§ Records contained in a dataset:
++++++++++++++++++++

-- ==== Sys2Proof/Laws/State.lean ====
section
/-!
SUPPORT. What each update of the state leaves: one lemma per field per update, for the updates the meanings are written over.
-/
namespace Sys2Proof.Machine

/-! ### The hart replaced -/

@[simp] theorem setHart_parked (s : State) (h : Hart) : (setHart s h).parked = s.parked := rfl
@[simp] theorem setHart_gangs (s : State) (h : Hart) : (setHart s h).gangs = s.gangs := rfl
@[simp] theorem setHart_nextGid (s : State) (h : Hart) : (setHart s h).nextGid = s.nextGid := rfl
@[simp] theorem setHart_nextPost (s : State) (h : Hart) : (setHart s h).nextPost = s.nextPost := rfl
@[simp] theorem setHart_mem (s : State) (h : Hart) : (setHart s h).mem = s.mem := rfl
@[simp] theorem setHart_memPoison (s : State) (h : Hart) : (setHart s h).memPoison = s.memPoison := rfl
@[simp] theorem setHart_l1d (s : State) (h : Hart) : (setHart s h).l1d = s.l1d := rfl
@[simp] theorem setHart_icache (s : State) (h : Hart) : (setHart s h).icache = s.icache := rfl
@[simp] theorem setHart_stc (s : State) (h : Hart) : (setHart s h).stc = s.stc := rfl
@[simp] theorem setHart_rlb (s : State) (h : Hart) : (setHart s h).rlb = s.rlb := rfl
@[simp] theorem setHart_resident (s : State) (h : Hart) : (setHart s h).resident = s.resident := rfl
@[simp] theorem setHart_isles (s : State) (h : Hart) : (setHart s h).isles = s.isles := rfl
@[simp] theorem setHart_ctl (s : State) (h : Hart) : (setHart s h).ctl = s.ctl := rfl
@[simp] theorem setHart_regions (s : State) (h : Hart) : (setHart s h).regions = s.regions := rfl
@[simp] theorem setHart_sparesTaken (s : State) (h : Hart) : (setHart s h).sparesTaken = s.sparesTaken := rfl
@[simp] theorem setHart_sparesFreed (s : State) (h : Hart) : (setHart s h).sparesFreed = s.sparesFreed := rfl
@[simp] theorem setHart_hashVersions (s : State) (h : Hart) : (setHart s h).hashVersions = s.hashVersions := rfl
@[simp] theorem setHart_migrations (s : State) (h : Hart) : (setHart s h).migrations = s.migrations := rfl
@[simp] theorem setHart_relayouts (s : State) (h : Hart) : (setHart s h).relayouts = s.relayouts := rfl
@[simp] theorem setHart_atoll (s : State) (h : Hart) : (setHart s h).atoll = s.atoll := rfl
@[simp] theorem setHart_atollNext (s : State) (h : Hart) : (setHart s h).atollNext = s.atollNext := rfl
@[simp] theorem setHart_bays (s : State) (h : Hart) : (setHart s h).bays = s.bays := rfl
@[simp] theorem setHart_sent (s : State) (h : Hart) : (setHart s h).sent = s.sent := rfl
@[simp] theorem setHart_nextTag (s : State) (h : Hart) : (setHart s h).nextTag = s.nextTag := rfl
@[simp] theorem setHart_requests (s : State) (h : Hart) : (setHart s h).requests = s.requests := rfl
@[simp] theorem setHart_atomicWaits (s : State) (h : Hart) : (setHart s h).atomicWaits = s.atomicWaits := rfl
@[simp] theorem setHart_serviceMeasure (s : State) (h : Hart) : (setHart s h).serviceMeasure = s.serviceMeasure := rfl
@[simp] theorem setHart_supervisorMeasure (s : State) (h : Hart) : (setHart s h).supervisorMeasure = s.supervisorMeasure := rfl
@[simp] theorem setHart_rasEvents (s : State) (h : Hart) : (setHart s h).rasEvents = s.rasEvents := rfl
@[simp] theorem setHart_repairs (s : State) (h : Hart) : (setHart s h).repairs = s.repairs := rfl
@[simp] theorem setHart_retiredCores (s : State) (h : Hart) : (setHart s h).retiredCores = s.retiredCores := rfl
@[simp] theorem setHart_lanesUsed (s : State) (h : Hart) : (setHart s h).lanesUsed = s.lanesUsed := rfl
@[simp] theorem setHart_slotCaps (s : State) (h : Hart) : (setHart s h).slotCaps = s.slotCaps := rfl
@[simp] theorem setHart_sparesUsed (s : State) (h : Hart) : (setHart s h).sparesUsed = s.sparesUsed := rfl
@[simp] theorem setHart_hottest (s : State) (h : Hart) : (setHart s h).hottest = s.hottest := rfl
@[simp] theorem setHart_thermalHot (s : State) (h : Hart) : (setHart s h).thermalHot = s.thermalHot := rfl
@[simp] theorem setHart_watts (s : State) (h : Hart) : (setHart s h).watts = s.watts := rfl
@[simp] theorem setHart_measuredAt (s : State) (h : Hart) : (setHart s h).measuredAt = s.measuredAt := rfl
@[simp] theorem setHart_lowPowerMs (s : State) (h : Hart) : (setHart s h).lowPowerMs = s.lowPowerMs := rfl
@[simp] theorem setHart_highPowerMs (s : State) (h : Hart) : (setHart s h).highPowerMs = s.highPowerMs := rfl
@[simp] theorem setHart_clk (s : State) (h : Hart) : (setHart s h).clk = s.clk := rfl
@[simp] theorem setHart_agenda (s : State) (h : Hart) : (setHart s h).agenda = s.agenda := rfl
@[simp] theorem setHart_stopAt (s : State) (h : Hart) : (setHart s h).stopAt = s.stopAt := rfl
@[simp] theorem setHart_freeCtr (s : State) (h : Hart) : (setHart s h).freeCtr = s.freeCtr := rfl

@[simp] theorem setHart_hart (s : State) (h : Hart) : (setHart s h).hart = h := rfl

/-! ### Control registers -/

@[simp] theorem modCsr_parked (s : State) (f : Csrs → Csrs) : (s.modCsr f).parked = s.parked := rfl
@[simp] theorem modCsr_gangs (s : State) (f : Csrs → Csrs) : (s.modCsr f).gangs = s.gangs := rfl
@[simp] theorem modCsr_nextGid (s : State) (f : Csrs → Csrs) : (s.modCsr f).nextGid = s.nextGid := rfl
@[simp] theorem modCsr_nextPost (s : State) (f : Csrs → Csrs) : (s.modCsr f).nextPost = s.nextPost := rfl
@[simp] theorem modCsr_mem (s : State) (f : Csrs → Csrs) : (s.modCsr f).mem = s.mem := rfl
@[simp] theorem modCsr_memPoison (s : State) (f : Csrs → Csrs) : (s.modCsr f).memPoison = s.memPoison := rfl
@[simp] theorem modCsr_l1d (s : State) (f : Csrs → Csrs) : (s.modCsr f).l1d = s.l1d := rfl
@[simp] theorem modCsr_icache (s : State) (f : Csrs → Csrs) : (s.modCsr f).icache = s.icache := rfl
@[simp] theorem modCsr_stc (s : State) (f : Csrs → Csrs) : (s.modCsr f).stc = s.stc := rfl
@[simp] theorem modCsr_rlb (s : State) (f : Csrs → Csrs) : (s.modCsr f).rlb = s.rlb := rfl
@[simp] theorem modCsr_resident (s : State) (f : Csrs → Csrs) : (s.modCsr f).resident = s.resident := rfl
@[simp] theorem modCsr_isles (s : State) (f : Csrs → Csrs) : (s.modCsr f).isles = s.isles := rfl
@[simp] theorem modCsr_ctl (s : State) (f : Csrs → Csrs) : (s.modCsr f).ctl = s.ctl := rfl
@[simp] theorem modCsr_regions (s : State) (f : Csrs → Csrs) : (s.modCsr f).regions = s.regions := rfl
@[simp] theorem modCsr_sparesTaken (s : State) (f : Csrs → Csrs) : (s.modCsr f).sparesTaken = s.sparesTaken := rfl
@[simp] theorem modCsr_sparesFreed (s : State) (f : Csrs → Csrs) : (s.modCsr f).sparesFreed = s.sparesFreed := rfl
@[simp] theorem modCsr_hashVersions (s : State) (f : Csrs → Csrs) : (s.modCsr f).hashVersions = s.hashVersions := rfl
@[simp] theorem modCsr_migrations (s : State) (f : Csrs → Csrs) : (s.modCsr f).migrations = s.migrations := rfl
@[simp] theorem modCsr_relayouts (s : State) (f : Csrs → Csrs) : (s.modCsr f).relayouts = s.relayouts := rfl
@[simp] theorem modCsr_atoll (s : State) (f : Csrs → Csrs) : (s.modCsr f).atoll = s.atoll := rfl
@[simp] theorem modCsr_atollNext (s : State) (f : Csrs → Csrs) : (s.modCsr f).atollNext = s.atollNext := rfl
@[simp] theorem modCsr_bays (s : State) (f : Csrs → Csrs) : (s.modCsr f).bays = s.bays := rfl
@[simp] theorem modCsr_sent (s : State) (f : Csrs → Csrs) : (s.modCsr f).sent = s.sent := rfl
@[simp] theorem modCsr_nextTag (s : State) (f : Csrs → Csrs) : (s.modCsr f).nextTag = s.nextTag := rfl
@[simp] theorem modCsr_requests (s : State) (f : Csrs → Csrs) : (s.modCsr f).requests = s.requests := rfl
@[simp] theorem modCsr_atomicWaits (s : State) (f : Csrs → Csrs) : (s.modCsr f).atomicWaits = s.atomicWaits := rfl
@[simp] theorem modCsr_serviceMeasure (s : State) (f : Csrs → Csrs) : (s.modCsr f).serviceMeasure = s.serviceMeasure := rfl
@[simp] theorem modCsr_supervisorMeasure (s : State) (f : Csrs → Csrs) : (s.modCsr f).supervisorMeasure = s.supervisorMeasure := rfl
@[simp] theorem modCsr_rasEvents (s : State) (f : Csrs → Csrs) : (s.modCsr f).rasEvents = s.rasEvents := rfl
@[simp] theorem modCsr_repairs (s : State) (f : Csrs → Csrs) : (s.modCsr f).repairs = s.repairs := rfl
@[simp] theorem modCsr_retiredCores (s : State) (f : Csrs → Csrs) : (s.modCsr f).retiredCores = s.retiredCores := rfl
@[simp] theorem modCsr_lanesUsed (s : State) (f : Csrs → Csrs) : (s.modCsr f).lanesUsed = s.lanesUsed := rfl
@[simp] theorem modCsr_slotCaps (s : State) (f : Csrs → Csrs) : (s.modCsr f).slotCaps = s.slotCaps := rfl
@[simp] theorem modCsr_sparesUsed (s : State) (f : Csrs → Csrs) : (s.modCsr f).sparesUsed = s.sparesUsed := rfl
@[simp] theorem modCsr_hottest (s : State) (f : Csrs → Csrs) : (s.modCsr f).hottest = s.hottest := rfl
@[simp] theorem modCsr_thermalHot (s : State) (f : Csrs → Csrs) : (s.modCsr f).thermalHot = s.thermalHot := rfl
@[simp] theorem modCsr_watts (s : State) (f : Csrs → Csrs) : (s.modCsr f).watts = s.watts := rfl
@[simp] theorem modCsr_measuredAt (s : State) (f : Csrs → Csrs) : (s.modCsr f).measuredAt = s.measuredAt := rfl
@[simp] theorem modCsr_lowPowerMs (s : State) (f : Csrs → Csrs) : (s.modCsr f).lowPowerMs = s.lowPowerMs := rfl
@[simp] theorem modCsr_highPowerMs (s : State) (f : Csrs → Csrs) : (s.modCsr f).highPowerMs = s.highPowerMs := rfl
@[simp] theorem modCsr_clk (s : State) (f : Csrs → Csrs) : (s.modCsr f).clk = s.clk := rfl
@[simp] theorem modCsr_agenda (s : State) (f : Csrs → Csrs) : (s.modCsr f).agenda = s.agenda := rfl
@[simp] theorem modCsr_stopAt (s : State) (f : Csrs → Csrs) : (s.modCsr f).stopAt = s.stopAt := rfl
@[simp] theorem modCsr_freeCtr (s : State) (f : Csrs → Csrs) : (s.modCsr f).freeCtr = s.freeCtr := rfl
@[simp] theorem modCsr_hart_pc (s : State) (f : Csrs → Csrs) : (s.modCsr f).hart.pc = s.hart.pc := rfl
@[simp] theorem modCsr_hart_s (s : State) (f : Csrs → Csrs) : (s.modCsr f).hart.s = s.hart.s := rfl
@[simp] theorem modCsr_hart_sPoison (s : State) (f : Csrs → Csrs) : (s.modCsr f).hart.sPoison = s.hart.sPoison := rfl
@[simp] theorem modCsr_hart_v (s : State) (f : Csrs → Csrs) : (s.modCsr f).hart.v = s.hart.v := rfl
@[simp] theorem modCsr_hart_k (s : State) (f : Csrs → Csrs) : (s.modCsr f).hart.k = s.hart.k := rfl
@[simp] theorem modCsr_hart_z (s : State) (f : Csrs → Csrs) : (s.modCsr f).hart.z = s.hart.z := rfl
@[simp] theorem modCsr_hart_q (s : State) (f : Csrs → Csrs) : (s.modCsr f).hart.q = s.hart.q := rfl
@[simp] theorem modCsr_hart_h (s : State) (f : Csrs → Csrs) : (s.modCsr f).hart.h = s.hart.h := rfl
@[simp] theorem modCsr_hart_f (s : State) (f : Csrs → Csrs) : (s.modCsr f).hart.f = s.hart.f := rfl
@[simp] theorem modCsr_hart_st (s : State) (f : Csrs → Csrs) : (s.modCsr f).hart.st = s.hart.st := rfl
@[simp] theorem modCsr_hart_waits (s : State) (f : Csrs → Csrs) : (s.modCsr f).hart.waits = s.hart.waits := rfl
@[simp] theorem modCsr_hart_cores (s : State) (f : Csrs → Csrs) : (s.modCsr f).hart.cores = s.hart.cores := rfl
@[simp] theorem modCsr_hart_slot (s : State) (f : Csrs → Csrs) : (s.modCsr f).hart.slot = s.hart.slot := rfl
@[simp] theorem modCsr_hart_asid (s : State) (f : Csrs → Csrs) : (s.modCsr f).hart.asid = s.hart.asid := rfl
@[simp] theorem modCsr_hart_convoy (s : State) (f : Csrs → Csrs) : (s.modCsr f).hart.convoy = s.hart.convoy := rfl
@[simp] theorem modCsr_hart_wdcount (s : State) (f : Csrs → Csrs) : (s.modCsr f).hart.wdcount = s.hart.wdcount := rfl
@[simp] theorem modCsr_hart_age (s : State) (f : Csrs → Csrs) : (s.modCsr f).hart.age = s.hart.age := rfl
@[simp] theorem modCsr_hart_yielded (s : State) (f : Csrs → Csrs) : (s.modCsr f).hart.yielded = s.hart.yielded := rfl
@[simp] theorem modCsr_hart_pauseUntil (s : State) (f : Csrs → Csrs) : (s.modCsr f).hart.pauseUntil = s.hart.pauseUntil := rfl
@[simp] theorem modCsr_hart_order (s : State) (f : Csrs → Csrs) : (s.modCsr f).hart.order = s.hart.order := rfl
@[simp] theorem modCsr_hart_written (s : State) (f : Csrs → Csrs) : (s.modCsr f).hart.written = s.hart.written := rfl
@[simp] theorem modCsr_hart_progress (s : State) (f : Csrs → Csrs) : (s.modCsr f).hart.progress = s.hart.progress := rfl
@[simp] theorem modCsr_hart_transfers (s : State) (f : Csrs → Csrs) : (s.modCsr f).hart.transfers = s.hart.transfers := rfl
@[simp] theorem modCsr_hart_mq (s : State) (f : Csrs → Csrs) : (s.modCsr f).hart.mq = s.hart.mq := rfl
@[simp] theorem modCsr_hart_mqSeq (s : State) (f : Csrs → Csrs) : (s.modCsr f).hart.mqSeq = s.hart.mqSeq := rfl
@[simp] theorem modCsr_hart_remote (s : State) (f : Csrs → Csrs) : (s.modCsr f).hart.remote = s.hart.remote := rfl
@[simp] theorem modCsr_hart_covered (s : State) (f : Csrs → Csrs) : (s.modCsr f).hart.covered = s.hart.covered := rfl
@[simp] theorem modCsr_hart_psend (s : State) (f : Csrs → Csrs) : (s.modCsr f).hart.psend = s.hart.psend := rfl
@[simp] theorem modCsr_hart_engine (s : State) (f : Csrs → Csrs) : (s.modCsr f).hart.engine = s.hart.engine := rfl
@[simp] theorem modCsr_hart_xlateFault (s : State) (f : Csrs → Csrs) : (s.modCsr f).hart.xlateFault = s.hart.xlateFault := rfl
@[simp] theorem modCsr_hart_held (s : State) (f : Csrs → Csrs) : (s.modCsr f).hart.held = s.hart.held := rfl
@[simp] theorem modCsr_hart_expired (s : State) (f : Csrs → Csrs) : (s.modCsr f).hart.expired = s.hart.expired := rfl
@[simp] theorem modCsr_hart_stopped (s : State) (f : Csrs → Csrs) : (s.modCsr f).hart.stopped = s.hart.stopped := rfl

++++++++++++++++++++

§ ACTION ITEM: Transcribe, exactly and without additions, the lines of the records above, beginning with the line that contains "f).icache = s.icache := rfl" and ending with the line that contains "f).atomicWaits = s.atomicWaits := rfl", both included.

§ RESPONSE:
@[simp] theorem modCsr_icache (s : State) (f : Csrs → Csrs) : (s.modCsr f).icache = s.icache := rfl
@[simp] theorem modCsr_stc (s : State) (f : Csrs → Csrs) : (s.modCsr f).stc = s.stc := rfl
@[simp] theorem modCsr_rlb (s : State) (f : Csrs → Csrs) : (s.modCsr f).rlb = s.rlb := rfl
@[simp] theorem modCsr_resident (s : State) (f : Csrs → Csrs) : (s.modCsr f).resident = s.resident := rfl
@[simp] theorem modCsr_isles (s : State) (f : Csrs → Csrs) : (s.modCsr f).isles = s.isles := rfl
@[simp] theorem modCsr_ctl (s : State) (f : Csrs → Csrs) : (s.modCsr f).ctl = s.ctl := rfl
@[simp] theorem modCsr_regions (s : State) (f : Csrs → Csrs) : (s.modCsr f).regions = s.regions := rfl
@[simp] theorem modCsr_sparesTaken (s : State) (f : Csrs → Csrs) : (s.modCsr f).sparesTaken = s.sparesTaken := rfl
@[simp] theorem modCsr_sparesFreed (s : State) (f : Csrs → Csrs) : (s.modCsr f).sparesFreed = s.sparesFreed := rfl
@[simp] theorem modCsr_hashVersions (s : State) (f : Csrs → Csrs) : (s.modCsr f).hashVersions = s.hashVersions := rfl
@[simp] theorem modCsr_migrations (s : State) (f : Csrs → Csrs) : (s.modCsr f).migrations = s.migrations := rfl
@[simp] theorem modCsr_relayouts (s : State) (f : Csrs → Csrs) : (s.modCsr f).relayouts = s.relayouts := rfl
@[simp] theorem modCsr_atoll (s : State) (f : Csrs → Csrs) : (s.modCsr f).atoll = s.atoll := rfl
@[simp] theorem modCsr_atollNext (s : State) (f : Csrs → Csrs) : (s.modCsr f).atollNext = s.atollNext := rfl
@[simp] theorem modCsr_bays (s : State) (f : Csrs → Csrs) : (s.modCsr f).bays = s.bays := rfl
@[simp] theorem modCsr_sent (s : State) (f : Csrs → Csrs) : (s.modCsr f).sent = s.sent := rfl
@[simp] theorem modCsr_nextTag (s : State) (f : Csrs → Csrs) : (s.modCsr f).nextTag = s.nextTag := rfl
@[simp] theorem modCsr_requests (s : State) (f : Csrs → Csrs) : (s.modCsr f).requests = s.requests := rfl
@[simp] theorem modCsr_atomicWaits (s : State) (f : Csrs → Csrs) : (s.modCsr f).atomicWaits = s.atomicWaits := rfl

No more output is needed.